Required action:
Under this line are the records; write out word for word the part that begins at the line containing "code words -/" and ends at the line containing "codeword : Bool := false", and no more.

Material supplied:
/-- A dword below a power of two has no bits at or above it. -/
theorem and_not_allOnes_of_lt {v : Dword} {n : Nat} (h : v.toNat < 2 ^ n) : v &&& ~~~((BitVec.allOnes n).setWidth 64) = 0 := by
  refine BitVec.eq_of_getLsbD_eq fun i hi => ?_
  by_cases hin : i < n
  · simp [hi, hin]
  · have hv : v.getLsbD i = false := Nat.testBit_lt_two_pow (h.trans_le (Nat.pow_le_pow_right (by decide) (not_lt.1 hin)))
    rw [BitVec.getLsbD_and, hv, Bool.false_and]
    exact BitVec.getLsbD_zero.symm

/-! ### What MFSR and MTSR do -/

/-- Settles O28: MFSR's value is `sysRead`, and MTSR's outcome is that of `sysWrite` for the number of the register. -/
theorem systemRegisters : Obligations.SystemRegisters := by
  refine ⟨fun s k sl f x h => ?_, fun s k sl f x h => ?_⟩
  · refine ⟨_, mfsr_reads h, ?_⟩
    rw [← nth_mod sl.trapi x.sub.toNat 0]
    and_intros
    all_goals intro hn; rw [hn]; rfl
  · dsimp only
    refine ⟨fun hn hb h0 h7 => ?_, fun hn hle => ?_, fun hn hb => ?_, fun hn hb hle => ?_, fun hn hb hr => ?_, fun hn hb he hr => ?_,
      fun hn hlt => ?_, fun m hm hb => ?_, fun hbad => ?_, fun m hm hro hb => ?_⟩
    · rw [mtsr_writes h hn, sysWrite_fcsr hb (Bool.eq_false_iff.2 fun hi => (sysInvalid_fcsr.1 hi).elim h0 h7)]
      rfl
    · have hb : f.r.readG x.gr &&& ~~~(sysMask 0x001) = 0 := and_not_allOnes_of_lt (n := 31) (by omega)
      rw [mtsr_writes h hn, sysWrite_tolr hb (Bool.eq_false_iff.2 fun hi => absurd (sysInvalid_tolr.1 hi) (by omega))]
      rfl
    · rw [mtsr_writes h hn, sysWrite_chki hb]
      rfl
    · rw [mtsr_writes h hn, sysWrite_spov hb (Bool.eq_false_iff.2 fun hi => absurd (sysInvalid_spov.1 hi) (by omega))]
      rfl
    · rw [mtsr_writes h hn, sysWrite_trapv hb hr]
      rfl
    · rw [mtsr_writes h hn, sysWrite_trapv_outside hb he hr]
      rfl
    · have hb : f.r.readG x.gr &&& ~~~(sysMask 0x011) = 0 := and_not_allOnes_of_lt (n := 5) hlt
      rw [mtsr_writes h hn, sysWrite_flga hb]
      rfl
    · rw [show m = sysMask x.sysreg.toNat from sysMask_of_mem _ hm] at hb
      rw [mtsr_writes h rfl, sysWrite_reserved hb]
      rfl
    · have hi : sysInvalid x.sysreg.toNat (f.r.readG x.gr) = true := by
        rcases hbad with ⟨hn, hbad⟩ | ⟨hn, hbad⟩ | ⟨hn, hbad⟩ <;> rw [hn]
        · exact sysInvalid_fcsr.2 hbad
        · exact sysInvalid_tolr.2 hbad
        · exact sysInvalid_spov.2 hbad
      rw [mtsr_writes h rfl, sysWrite_invalid hi]
      rfl
    · rw [show m = sysMask x.sysreg.toNat from sysMask_of_mem _ hm] at hb
      rw [mtsr_writes h rfl, sysWrite_readOnly hb (readOnly_of_mem _ hm hro)]
      rfl

end Sys2Proof.Proofs

/-! SUPPORT. Elements and blocks of vector registers, and the instructions that move them (03 R46, R48; 10 R203; 11 R239 to R241). -/

namespace Sys2Proof.Proofs

open Sys2Proof.Machine Sys2Proof.Safety Sys2Proof.Laws
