-- ==== Sys2Proof/Syntax.lean ====
section
/-! DEFINITION. The commands of the LW-9400: one constructor of `Instr` for each row of spec/opcode_table.json,
with the operands the row's rule names. The table gives the rows no bits, so the operands are the model's (log entry 2). -/
namespace Sys2Proof

/-! ### Places -/

/-- A logical tile (R112): column 0–335, row 0–323. -/
structure TileAddr where
  col : Fin 336
  row : Fin 324
  deriving DecidableEq, Repr, Inhabited

/-- A request row (R259). -/
abbrev RowId := Fin 8192
/-- A partition (R5). -/
abbrev PartId := Fin 16
/-- A window: 0 the physical function, n virtual function n (R391). -/
abbrev WinId := Fin 128
/-- A region, gx × 12 + gy (R15). -/
abbrev RegionId := Fin 144
/-- A link port (R19). -/
abbrev PortId := Fin 48
/-- A rim stack (Table 1.1). -/
abbrev StackId := Fin 24

/-- The channels of the mesh (Table 7.2). -/
inductive Chan where
  | sched
  | mgmt
  | flow
  deriving DecidableEq, Repr, Inhabited

/-- The ports of a router (R51). -/
inductive Port where
  | north
  | east
  | south
  | west
  | loc
  deriving DecidableEq, Repr, Inhabited

/-! ### Tile instruction words (Tables 4.2 and 4.3). All 56 bits below the opcode are kept, reserved ones too (R109). -/

/-- Format C. -/
structure FmtC where
  sfx : BitVec 4
  sd  : BitVec 5
  sa  : BitVec 5
  sb  : BitVec 5
  i   : Bool
  res : BitVec 4
  imm : Word
  deriving DecidableEq, Repr, Inhabited

/-- Format A. -/
structure FmtA where
  sfx : BitVec 4
  ad  : BitVec 4
  as_ : BitVec 4
  at_ : BitVec 4
  sx  : BitVec 5
  sy  : BitVec 5
  idx : BitVec 6
  imm : BitVec 24
  deriving DecidableEq, Repr, Inhabited

/-! ### What an access meets at the scratchpad banks and in its code words -/

/-- The banks at which this access, or one that it refused, waited in a clk not yet counted (R45, R206), and the words of the tile's
column, scratchpad and instruction store that were corrected on the way (R33, R44, R46). -/
structure BankNote where
  waits : List (Fin 16) := []
  corr  : Nat := 0
  deriving DecidableEq, Repr, Inhabited

/-- An access that completes at a tile, with what it met on its way. -/
structure Visit where
  tile : TileAddr
  note : BankNote := {}
  deriving DecidableEq, Repr, Inhabited

/-- A forced grant at a bank (R57), and whether another access was refused there in its clk, which the bank's conflict counter counts
(R206). -/
structure BankGrant where
  bank    : Fin 16
  refused : Bool := false
  deriving DecidableEq, Repr, Inhabited

/-- A read that is tried again: a P4 or P5 reader's (`low`, Table 2.8), and whether the retry is clean (R36). -/
structure Retry where
  low   : Bool
  clean : Bool
  deriving DecidableEq, Repr, Inhabited

/-- A column: a logical tile's, or with `spare` that of the tile of its physical column and region that no logical position uses (R17). -/
structure ColumnOf where
  tile  : TileAddr
  spare : Bool := false
  deriving DecidableEq, Repr, Inhabited

/-- A read of a register: its offset in the window; `wide`: one 64-bit access reads both words (R10). -/
structure RegRead where
  off  : BitVec 28
  wide : Bool := false
  deriving DecidableEq, Repr, Inhabited

/-- What the receiver finds of a cell beside its bits: `codeword`: it lay in a codeword that was not decoded (R386); `again`: of a spoiled cell
whose header cannot be read, that it is a retransmission (log entry 28); `planned`: the port's peer is in the hall's plan, which no register holds
(R379). -/
structure CellNote where
  codeword : Bool := false
  again    : Bool := false
  planned  : Bool := true
  deriving DecidableEq, Repr, Inhabited

/-- WARM as a window writes it; `mapReadable`: the field fault map can be read in flash (R464). -/
structure WarmReq where
  win         : WinId
  mapReadable : Bool := true
  deriving DecidableEq, Repr, Inhabited

/-- SAVE as a window writes it, and whether the write of flash succeeds (R498, R499). -/
structure SaveReq where
  win     : WinId
  flashOk : Bool := true
  deriving DecidableEq, Repr, Inhabited

/-- READ as a window writes it, and the 32-bit words of its data that are found uncorrectable (R500). -/
structure ReadReq where
  win : WinId
  bad : List (Fin 64) := []
  deriving DecidableEq, Repr, Inhabited

/-- A write of a function's configuration space: Bus Master Enable and the power state (Table 11.9, R393). -/
structure ConfigWrite where
  fn        : WinId
  busMaster : Bool := true
  d3hot     : Bool := false
  deriving DecidableEq, Repr, Inhabited

/-- A write of one entry of a function's MSI-X table in its BAR2: message address, data and the mask bit (R391). -/
structure VectorWrite where
  vec  : Fin 64
  addr : DWord := 0
  data : Word := 0
  mask : Bool := false
  deriving DecidableEq, Repr, Inhabited

/-! ### Build images (R244–R249) -/

/-- Table 7.4. -/
structure ImageHeader where
  magic        : Word
  format       : BitVec 16
  imageLen     : Nat
  gx0          : Nat
  gy0          : Nat
  width        : Nat
  height       : Nat
  mode         : Nat
  arith        : Nat
  role         : Nat
  refreshDecl  : Nat
  stepInterval : Nat
  entryTile    : Word
  gateTile     : Word
  manifestDigest : BitVec 384
  toolVersion  : DWord
  buildSerial  : DWord
  reservedZero : Bool
  deriving DecidableEq, Repr, Inhabited

/-- Table 7.5. -/
structure SecEntry where
  kind   : Nat
  index  : Nat
  offset : Nat
  length : Nat
  reservedZero : Bool
  deriving DecidableEq, Repr, Inhabited

/-- TILE_PROGRAMS record (Table 7.6). -/
structure ProgRec where
  tile  : Word
  words : List DWord
  deriving DecidableEq, Repr, Inhabited

/-- ISSUE_PLANS record (Table 7.6). -/
structure PlanRec where
  tile   : Word
  delays : List (BitVec 16)
  deriving DecidableEq, Repr, Inhabited

/-- TILE_INIT record (Table 7.7). -/
structure InitRec where
  tile      : Word
  credit    : List Byte
  barMember : Word
  deriving DecidableEq, Repr, Inhabited

/-- WEIGHT_MAP record of kind 0x01 (Table 10.5). -/
structure WeightRec where
  packing : Nat
  area    : Nat
  shard   : Nat
  offset  : Nat
  tile    : Word
  line    : Nat
  count   : Nat
  deriving DecidableEq, Repr, Inhabited

/-- WEIGHT_MAP record of kind 0x02 (Table 10.5). -/
structure AdapterLayout where
  groups  : Nat
  stride  : Nat
  packing : Nat
  deriving DecidableEq, Repr, Inhabited

/-- WEIGHT_MAP record of kind 0x03 (Table 10.5). -/
structure AdapterRec where
  group  : Nat
  shard  : Nat
  offset : Nat
  tile   : Word
  line   : Nat
  count  : Nat
  deriving DecidableEq, Repr, Inhabited

/-- COLUMN_MAP record (Table 7.6); `tile = 0xFFFF_FFFF` means every tile. -/
structure AreaRec where
  tile  : Word
  kind  : Nat
  first : Nat
  count : Nat
  deriving DecidableEq, Repr, Inhabited

/-- A rectangle of store tiles (R329). -/
structure StoreRect where
  col : Nat
  row : Nat
  w   : Nat
  h   : Nat
  deriving DecidableEq, Repr, Inhabited

/-- SERVICE_MAP records (Table 7.9, Table 9.3, R329). -/
inductive ServiceRec where
  | footprint (layer : Nat) (control : Word) (plat : List Word) (scan : List Word)
  | embedding (tiles : List Word)
  | head (tiles : List Word) (sampling : Word)
  | draftLink (side : Nat) (hall : BitVec 16) (part : Nat) (slots : List (Nat × Nat))
  | pageLayout (slots k8 slotBase slotStride : Nat)
  | store (rects : List StoreRect)
  deriving DecidableEq, Repr, Inhabited

/-- TIMETABLE slot record (Table 11.7). -/
structure SlotRec where
  port : Nat
  slot : Nat
  deriving DecidableEq, Repr, Inhabited

/-- TIMETABLE route record (Table 11.7). -/
structure RouteRec where
  index    : Nat
  destHall : BitVec 16
  destPart : Nat
  flow     : Bool
  port     : Nat
  granule  : Nat
  tile     : Word
  deriving DecidableEq, Repr, Inhabited

/-- A route table triple (R231): router region, destination region, code of Table 7.1. -/
structure RouteTriple where
  router : Nat
  dest   : Nat
  code   : BitVec 3
  deriving DecidableEq, Repr, Inhabited

/-- The WEIGHT_MAP section. -/
structure WeightMap where
  lines    : List WeightRec
  layout   : Option AdapterLayout
  adapters : List AdapterRec
  deriving DecidableEq, Repr, Inhabited

/-- DIVERSION section (Table 7.10) for the loss of `region`. -/
structure DivPlan where
  region       : Nat
  programs     : List ProgRec
  plans        : List PlanRec
  inits        : List InitRec
  weights      : WeightMap
  routes       : List RouteTriple
  service      : List ServiceRec
  entryTile    : Option Word
  gateTile     : Option Word
  stepInterval : Nat
  deriving DecidableEq, Repr, Inhabited

/-- A build image as the module reads it from its bytes (R244). `sigValid` is what ECDSA gives on them; `groups` is the model's
key/value group count G, which R299 uses and no structure carries (log entry 5). -/
structure ImageData where
  header    : ImageHeader
  secs      : List SecEntry
  programs  : List ProgRec
  plans     : List PlanRec
  inits     : List InitRec
  weights   : WeightMap
  areas     : List AreaRec
  service   : List ServiceRec
  slots     : List SlotRec
  outRoutes : List RouteRec
  routes    : List RouteTriple
  divs      : List DivPlan
  groups    : Nat
  keyId     : BitVec 128
  sigValid  : Bool
  digest    : BitVec 384
  deriving DecidableEq, Repr, Inhabited

/-- A build image as it lies in the host's memory: its bytes, and the contents that the spec gives no byte layout (of the SERVICE_MAP records of
kinds 1 to 4, in order, of ROUTES and of DIVERSION; log entries 5, 108). -/
structure ImageFile where
  bytes    : List Byte
  service  : List ServiceRec
  routes   : List RouteTriple
  divs     : List DivPlan
  groups   : Nat
  deriving DecidableEq, Repr, Inhabited

/-! ### Manifests (Tables 10.1–10.3) -/

/-- A signed manifest as it lies in the host's memory, and what ECDSA gives on its signature (log entry 4). -/
structure ManifestFile where
  bytes    : List Byte
  sigValid : Bool
  deriving DecidableEq, Repr, Inhabited

/-- Table 10.3: kind 1 host, 2 hall module, 3 this module's masters; 0 unused. -/
structure ShardSource where
  kind : Nat
  hall : BitVec 16
  deriving DecidableEq, Repr, Inhabited

/-- Table 10.2. -/
structure ShardEntry where
  index   : Nat
  length  : Nat
  digest  : BitVec 384
  sources : List ShardSource
  deriving DecidableEq, Repr, Inhabited

/-- A signed manifest (R333). `digest` is SHA-384 over the whole manifest. -/
structure ManifestData where
  magic    : Word
  format   : BitVec 16
  kind     : Nat
  vocab    : Nat
  layers   : Nat
  base     : BitVec 384
  serial   : DWord
  shards   : List ShardEntry
  reservedZero : Bool
  keyId    : BitVec 128
  sigValid : Bool
  digest   : BitVec 384
  deriving DecidableEq, Repr, Inhabited

/-! ### Messages -/

/-- Speculative message (Table 8.15). -/
structure SpecMsg where
  k        : Nat
  mainRow  : Nat
  draftRow : Nat
  b        : Nat
  tokens   : List Word
  deriving DecidableEq, Repr, Inhabited

/-- One page line with its side bytes 0–63, as a ship message carries it (R325). -/
structure PageLine where
  data : BitVec 8192
  side : BitVec 512
  deriving DecidableEq, Repr, Inhabited

/-- Ship message: the header of Table 9.7 and the page's lines (R325). -/
structure ShipMsg where
  kind      : Nat
  fmt       : Nat
  destRow   : Nat
  k         : Nat
  layer     : Nat
  fill      : Nat
  destPart  : Nat
  srcRow    : Nat
  srcHall   : BitVec 16
  reqSeed   : Word
  promptLen : Nat
  model     : BitVec 384
  adapter   : BitVec 384
  lines     : List PageLine
  deriving DecidableEq, Repr, Inhabited

/-- Ship acknowledgement (R325). -/
structure ShipAck where
  row    : Nat
  k      : Nat
  layer  : Nat
  status : Nat
  deriving DecidableEq, Repr, Inhabited

/-- Link cell (Table 11.3), its check bytes left to the receiver's verdict. -/
structure Cell where
  destHall : BitVec 16
  kind     : BitVec 4
  destPart : BitVec 4
  flow     : Bool
  last     : Bool
  retx     : Bool
  target   : Word
  payload  : BitVec 512
  deriving DecidableEq, Repr, Inhabited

Answer to the exercise:
/-! ### What an access meets at the scratchpad banks and in its code words -/

/-- The banks at which this access, or one that it refused, waited in a clk not yet counted (R45, R206), and the words of the tile's
column, scratchpad and instruction store that were corrected on the way (R33, R44, R46). -/
structure BankNote where
  waits : List (Fin 16) := []
  corr  : Nat := 0
  deriving DecidableEq, Repr, Inhabited

/-- An access that completes at a tile, with what it met on its way. -/
structure Visit where
  tile : TileAddr
  note : BankNote := {}
  deriving DecidableEq, Repr, Inhabited

/-- A forced grant at a bank (R57), and whether another access was refused there in its clk, which the bank's conflict counter counts
(R206). -/
structure BankGrant where
  bank    : Fin 16
  refused : Bool := false
  deriving DecidableEq, Repr, Inhabited

/-- A read that is tried again: a P4 or P5 reader's (`low`, Table 2.8), and whether the retry is clean (R36). -/
structure Retry where
  low   : Bool
  clean : Bool
  deriving DecidableEq, Repr, Inhabited

/-- A column: a logical tile's, or with `spare` that of the tile of its physical column and region that no logical position uses (R17). -/
structure ColumnOf where
  tile  : TileAddr
  spare : Bool := false
  deriving DecidableEq, Repr, Inhabited

/-- A read of a register: its offset in the window; `wide`: one 64-bit access reads both words (R10). -/
structure RegRead where
  off  : BitVec 28
  wide : Bool := false
  deriving DecidableEq, Repr, Inhabited

/-- What the receiver finds of a cell beside its bits: `codeword`: it lay in a codeword that was not decoded (R386); `again`: of a spoiled cell
whose header cannot be read, that it is a retransmission (log entry 28); `planned`: the port's peer is in the hall's plan, which no register holds
(R379). -/
structure CellNote where
  codeword : Bool := false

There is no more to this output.